6. With, K. A., and A. W. King. 1999. Dispersal success in fractal landscapes: a consequence of lacunarity thresholds. Landscape Ecology 14: 73-82.
7. With, K. A., S. J. Cadaret, and C. Davis. 1999. Movement responses to patch structure in experimental fractal landscapes. Ecology 80: 1340-1353.  
8. With, K. A., and A. W. King. 1999. Extinction thresholds for species in fractal landscapes. Conservation Biology 13: 314-326.  
9. With, K. A., and A. W. King. 2001. Analysis of landscape sources and sinks: the effect of spatial pattern on avian demography. Biological Conservation 100: 75-88.  
10. With, K. A., D. M. Pavuk, J. L. Worchuck, R. K. Oates, and J. L. Fisher.  2002.  Threshold effects of landscape structure on biological control in agroecosystems.  Ecological Applications 12:  52-65.
11. Schrott, G. R., K. A. With, and A. W. King.  2005a.  On the importance of landscape history for assessing extinction risk.  Ecological Applications 15:  493-506.
12. Schrott, G. R., K. A. With, and A. W. King.  2005b.  Demographic limitations on the ability of habitat restoration to rescue declining populations.  Conservation Biology 19: 1181-1193.  
13. With, K. A., G. R. Schrott, and A. W. King.  2006.  The implications of metalandscape connectivity for population viability in migratory songbirds.  Landscape Ecology 21: 157-167.
14. With, K. A., A. W. King, and W. E. Jensen.  2008.  Remaining large grasslands may not be sufficient to prevent grassland bird declines.  Biological Conservation 141: 3152-3167.
15. Rahmig, C. J., W. E. Jensen, and K. A. With.  2009.  Grassland bird responses to land management in the largest remaining tallgrass prairie.  Conservation Biology 23: 420-432.

Regional Assessment of Population Viability for Grassland Birds in Agricultural Grasslands

An Experimental Model Landscape System (EMLS), inspired by neutral landscape models, was established in the field to assess how habitat  connectivity affects species interactions (predator-prey and host-parasitoid relationships) and the structure and dynamics of terrestrial arthropod communities that naturally colonized clover habitat in this agroecosystem.  This research is being done in collaboration with Dr. Daniel Pavuk of the Department of Biological Sciences at Bowling Green State University, and was supported by the National Science Foundation.  This funding and supplemental grants from the NSF Research Experience for Undergraduates Program also enabled the participation of more than a dozen students in ecological research. 

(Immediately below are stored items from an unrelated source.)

/-! ## Arithmetic and logic -/

/-- R100, R101: `6XNN` loads NN; `7XNN` adds NN modulo 256 and writes no flag. -/
def Obligations.ImmediateLoadAndAdd : Prop :=
  decodesAs 0xF000 0x6000 (fun w => .ldImm (fieldX w) (fieldNN w)) ∧
  decodesAs 0xF000 0x7000 (fun w => .addImm (fieldX w) (fieldNN w)) ∧
  ∀ (s : State) (x : Reg) (nn : Byte),
    (∃ t, exec (.ldImm x nn) s = .next t ∧ t.v x = nn ∧
      (∀ r, r ≠ x → t.v r = s.v r) ∧ t = { s with regs := t.regs }) ∧
    (∃ t, exec (.addImm x nn) s = .next t ∧ (t.v x).toNat = ((s.v x).toNat + nn.toNat) % 256 ∧
      (∀ r, r ≠ x → t.v r = s.v r) ∧ t = { s with regs := t.regs })

/-- R102 to R105: copy, or, and, exclusive or write `V[X]` alone; `VF` is not written as a flag. -/
def Obligations.CopyAndLogicWriteOnlyVX : Prop :=
  decodesAs 0xF00F 0x8000 (fun w => .ldReg (fieldX w) (fieldY w)) ∧
  decodesAs 0xF00F 0x8001 (fun w => .orReg (fieldX w) (fieldY w)) ∧
  decodesAs 0xF00F 0x8002 (fun w => .andReg (fieldX w) (fieldY w)) ∧
  decodesAs 0xF00F 0x8003 (fun w => .xorReg (fieldX w) (fieldY w)) ∧
  ∀ (s : State) (x y : Reg),
    (∃ t, exec (.ldReg x y) s = .next t ∧ t.v x = s.v y ∧
      (∀ r, r ≠ x → t.v r = s.v r) ∧ t = { s with regs := t.regs }) ∧
    (∃ t, exec (.orReg x y) s = .next t ∧ (t.v x).toNat = (s.v x).toNat ||| (s.v y).toNat ∧
      (∀ r, r ≠ x → t.v r = s.v r) ∧ t = { s with regs := t.regs }) ∧
    (∃ t, exec (.andReg x y) s = .next t ∧ (t.v x).toNat = (s.v x).toNat &&& (s.v y).toNat ∧
      (∀ r, r ≠ x → t.v r = s.v r) ∧ t = { s with regs := t.regs }) ∧
    (∃ t, exec (.xorReg x y) s = .next t ∧ (t.v x).toNat = (s.v x).toNat ^^^ (s.v y).toNat ∧
      (∀ r, r ≠ x → t.v r = s.v r) ∧ t = { s with regs := t.regs })

/-- R106: `8XY4`: the sum modulo 256, and `VF` = 1 exactly when the sum exceeds 255; the flag wins when X = F. -/
def Obligations.AddWritesSumAndCarry : Prop :=
  decodesAs 0xF00F 0x8004 (fun w => .addReg (fieldX w) (fieldY w)) ∧
  ∀ (s : State) (x y : Reg), ∃ t, exec (.addReg x y) s = .next t ∧
    (t.v Reg.vf).toNat = (if 255 < (s.v x).toNat + (s.v y).toNat then 1 else 0) ∧
    (x ≠ Reg.vf → (t.v x).toNat = ((s.v x).toNat + (s.v y).toNat) % 256) ∧
    (∀ r, r ≠ x → r ≠ Reg.vf → t.v r = s.v r) ∧ t = { s with regs := t.regs }

/-- R107, R109: `8XY5` and `8XY7`: the difference modulo 256, and `VF` = 1 exactly when the minuend is strictly
greater; the flag wins when X = F. -/
def Obligations.SubtractWritesDifferenceAndStrictFlag : Prop :=
  decodesAs 0xF00F 0x8005 (fun w => .subReg (fieldX w) (fieldY w)) ∧
  decodesAs 0xF00F 0x8007 (fun w => .subn (fieldX w) (fieldY w)) ∧
  ∀ (s : State) (x y : Reg),
    (∃ t, exec (.subReg x y) s = .next t ∧
      (t.v Reg.vf).toNat = (if (s.v y).toNat < (s.v x).toNat then 1 else 0) ∧
      (x ≠ Reg.vf → (t.v x).toNat = ((s.v x).toNat + 256 - (s.v y).toNat) % 256) ∧
      (∀ r, r ≠ x → r ≠ Reg.vf → t.v r = s.v r) ∧ t = { s with regs := t.regs }) ∧
    (∃ t, exec (.subn x y) s = .next t ∧
      (t.v Reg.vf).toNat = (if (s.v x).toNat < (s.v y).toNat then 1 else 0) ∧
      (x ≠ Reg.vf → (t.v x).toNat = ((s.v y).toNat + 256 - (s.v x).toNat) % 256) ∧
      (∀ r, r ≠ x → r ≠ Reg.vf → t.v r = s.v r) ∧ t = { s with regs := t.regs })

/-- R108, R110: both shifts take `V[Y]`, move it by one place, and put its bit 0 into `VF`; the flag wins when X = F. -/
def Obligations.ShiftsMoveVYAndFlagItsLowBit : Prop :=
  decodesAs 0xF00F 0x8006 (fun w => .shr (fieldX w) (fieldY w)) ∧
  decodesAs 0xF00F 0x800E (fun w => .shl (fieldX w) (fieldY w)) ∧
  ∀ (s : State) (x y : Reg),
    (∃ t, exec (.shr x y) s = .next t ∧
      (t.v Reg.vf).toNat = (s.v y).toNat % 2 ∧ (x ≠ Reg.vf → (t.v x).toNat = (s.v y).toNat / 2) ∧
      (∀ r, r ≠ x → r ≠ Reg.vf → t.v r = s.v r) ∧ t = { s with regs := t.regs }) ∧
    (∃ t, exec (.shl x y) s = .next t ∧
      (t.v Reg.vf).toNat = (s.v y).toNat % 2 ∧ (x ≠ Reg.vf → (t.v x).toNat = (s.v y).toNat * 2 % 256) ∧
      (∀ r, r ≠ x → r ≠ Reg.vf → t.v r = s.v r) ∧ t = { s with regs := t.regs })

/-- `CXNN` writes a free byte masked by NN and takes one draw; every bit outside NN is 0 (R111; the free value by the
spec's D16, log 3). Nothing is said of the byte. -/
def Obligations.RandomByteIsMasked : Prop :=
  decodesAs 0xF000 0xC000 (fun w => .rnd (fieldX w) (fieldNN w)) ∧
  ∀ (s : State) (x : Reg) (nn : Byte), ∃ t, exec (.rnd x nn) s = .next t ∧
    t.v x = randomByte s.draws &&& nn ∧ (∀ i < 8, nn.getLsbD i = false → (t.v x).getLsbD i = false) ∧
    t.draws = s.draws + 1 ∧ (∀ r, r ≠ x → t.v r = s.v r) ∧ t = { s with regs := t.regs, draws := t.draws }

/-- R11 (its list of six is the spec's inference): the six flag-writing instructions leave 0 or 1 in `VF` when they
do not fault, whatever X is; any other instruction changes `VF` only as the register it names as destination. -/
def Obligations.VFIsAFlagOfSixInstructions : Prop :=
  ∀ (i : Instr) (s t : State), s.fault = .none → exec i s = .next t →
    (writesFlag i → t.fault = .none → t.v Reg.vf = 0 ∨ t.v Reg.vf = 1) ∧
    (¬ writesFlag i → t.v Reg.vf ≠ s.v Reg.vf → writesV i Reg.vf)

/-! ## Index register and memory -/

/-- R120: `ANNN` sets `I` to NNN, and nothing else. -/
def Obligations.LoadIndexSetsI : Prop :=
  decodesAs 0xF000 0xA000 (fun w => .ldI (fieldNNN w)) ∧
  ∀ (s : State) (nnn : BitVec 12), ∃ t, exec (.ldI nnn) s = .next t ∧
    t.index.toNat = nnn.toNat ∧ t = { s with index := t.index }

/-- `FX1E` adds `V[X]` to `I` modulo 65536 and writes no flag (R121; the wrap and `VF` by the spec's D9, log 19). -/
def Obligations.AddIndexWrapsWithoutFlag : Prop :=
  decodesAs 0xF0FF 0xF01E (fun w => .addI (fieldX w)) ∧
  ∀ (s : State) (x : Reg), ∃ t, exec (.addI x) s = .next t ∧
    t.index.toNat = (s.index.toNat + (s.v x).toNat) % 65536 ∧ t = { s with index := t.index }

/-- `FX29` points `I` at the glyph of the low nibble of `V[X]`: FONT_BASE + 5 · digit (R122; the low nibble by the
spec's D11, log 21; FONT_BASE a parameter, log 1). -/
def Obligations.GlyphAddressFromLowNibble : Prop :=
  decodesAs 0xF0FF 0xF029 (fun w => .ldF (fieldX w)) ∧
  ∀ (s : State) (x : Reg), s.params.valid → ∃ t, exec (.ldF x) s = .next t ∧
    t.index.toNat = s.params.fontBase + 5 * ((s.v x).toNat % 16) ∧ t = { s with index := t.index }

/-- `FX33` stores the hundreds, tens and ones of `V[X]` at `I`, `I + 1`, `I + 2` and changes no other byte (R123; the
order by the spec's D18, log 28); past 0xFFF it faults with no byte written (the spec's D6, D7,
D8, log 16). -/
def Obligations.StoreDecimalDigits : Prop :=
  decodesAs 0xF0FF 0xF033 (fun w => .ldB (fieldX w)) ∧
  ∀ (s : State) (x : Reg), Memory.wf s.params s.mem →
    (s.index.toNat ≤ 0xFFD → ∃ t, exec (.ldB x) s = .next t ∧
      (t.byteAt (s.ea 0)).toNat = (s.v x).toNat / 100 ∧
      (t.byteAt (s.ea 1)).toNat = (s.v x).toNat / 10 % 10 ∧
      (t.byteAt (s.ea 2)).toNat = (s.v x).toNat % 10 ∧
      (∀ a, a < s.ea 0 ∨ s.ea 2 < a → t.byteAt a = s.byteAt a) ∧ t = { s with mem := t.mem }) ∧
    (0xFFD < s.index.toNat → exec (.ldB x) s = .next
      { s with pc := s.pc - 2, fault := .memoryOutOfRange,
               faultInfo := if s.index.toNat < 0x1000 then 0x1000 else s.index })

/-- `FX55` stores `V[0]` to `V[X]` at `I` to `I + X`, changes no other byte and not `I` (R124; `I` by the spec's D10,
log 20); past 0xFFF it faults with nothing stored (the spec's D6, D7,
D8, log 16). -/
def Obligations.StoreRegistersBlock : Prop :=
  decodesAs 0xF0FF 0xF055 (fun w => .stRegs (fieldX w)) ∧
  ∀ (s : State) (x : Reg), Memory.wf s.params s.mem →
    (s.index.toNat + x.val ≤ 0xFFF → ∃ t, exec (.stRegs x) s = .next t ∧
      (∀ r : Reg, r ≤ x → t.byteAt (s.ea r.val) = s.v r) ∧
      (∀ a, a < s.ea 0 ∨ s.ea x.val < a → t.byteAt a = s.byteAt a) ∧ t = { s with mem := t.mem }) ∧
    (0xFFF < s.index.toNat + x.val → exec (.stRegs x) s = .next
      { s with pc := s.pc - 2, fault := .memoryOutOfRange,
               faultInfo := if s.index.toNat < 0x1000 then 0x1000 else s.index })

/-- `FX65` loads `V[0]` to `V[X]` from `I` to `I + X`, changes no other register, no byte and not `I` (R125; `I` by the
spec's D10, log 20); past 0xFFF it faults with nothing loaded (the spec's D6, D7,
D8, log 16). -/
def Obligations.LoadRegistersBlock : Prop :=
  decodesAs 0xF0FF 0xF065 (fun w => .ldRegs (fieldX w)) ∧
  ∀ (s : State) (x : Reg),
    (s.index.toNat + x.val ≤ 0xFFF → ∃ t, exec (.ldRegs x) s = .next t ∧
      (∀ r : Reg, r ≤ x → t.v r = s.byteAt (s.ea r.val)) ∧ (∀ r : Reg, x < r → t.v r = s.v r) ∧
      (∀ a, t.byteAt a = s.byteAt a) ∧ t = { s with regs := t.regs }) ∧
    (0xFFF < s.index.toNat + x.val → exec (.ldRegs x) s = .next
      { s with pc := s.pc - 2, fault := .memoryOutOfRange,
               faultInfo := if s.index.toNat < 0x1000 then 0x1000 else s.index })

/-- Code stored over the next instruction is executed as stored (R51, the spec's inference; R124): after `FX55` with `I`
at the next instruction, the word fetched there is `V0 ‖ V1`. -/
def Obligations.StoredCodeIsFetchedNext : Prop :=
  ∀ (s : State) (x : Reg), Memory.wf s.params s.mem → 1 ≤ x.val → s.index = s.pc →
    s.index.toNat + x.val ≤ 0xFFF →
    ∃ t, exec (.stRegs x) s = .next t ∧
      ∀ w : Word, w.toNat = (s.v 0).toNat * 256 + (s.v 1).toNat →
        cycle t = exec (decodeWord w) { t with pc := s.pc + 2 }

/-- Memory is plain storage in one canonical form (log 5): memories that read alike at every address are equal. -/
def Obligations.MemoriesThatReadAlikeAreEqual : Prop :=
  ∀ (p : Params) (m m' : Memory), Memory.wf p m → Memory.wf p m' →
    (∀ a, Memory.read p m a = Memory.read p m' a) → m = m'

/-! ## Display -/

/-- R140: `00E0` turns every cell off and changes nothing else. -/
def Obligations.ClearTurnsEveryCellOff : Prop :=
  decodesAs 0xFFFF 0x00E0 (fun _ => .cls) ∧
  ∀ s : State, ∃ t, exec .cls s = .next t ∧
    (∀ y x, y < 32 → x < 64 → t.fb.cell y x = false) ∧ t = { s with fb := t.fb }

The first publication (With et al. 2002) to emerge from this project reports on how thresholds in landscape structure (lacunarity thresholds) affect the ability of natural enemies to track the distribution of insect pests (biocontrol thresholds).  Landscape thresholds precipitate similar thresholds in the distribution of aphid populations, which become isolated (fragmented) when clover habitat falls below 20%.  An exotic coccinellid (Harmonia axyridis) that was introduced specifically for the biocontrol of pea aphids was able to track this threshold in the distribution of its aphid prey, but an indigenous coccinellid (Coleomegilla maculata) was unable to do so.   An analysis of movement responses to patch structure at different scales revealed that the biocontrol agent was much more mobile, exhibiting a greater propensity to move within and between landscape plots, than the indigenous coccinellid.  The native predator was thus more sensitive to habitat fragmentation and was unable to track aphid distributions when they became scarce and patchily distributed (i.e., <20% habitat).   If native predators are generally more sensitive to habitat fragmentation than exotic species, our study suggests that we may become increasingly dependent upon the introduction of exotic biocontrol agents that are better able to track pest populations below the biocontrol threshold as agroecosystems become progressively more fragmented.   This will obviously incur great ecological, as well as economic, costs.  In addition to economic thresholds, there are also ecological thresholds that must be surmounted for successful biocontrol.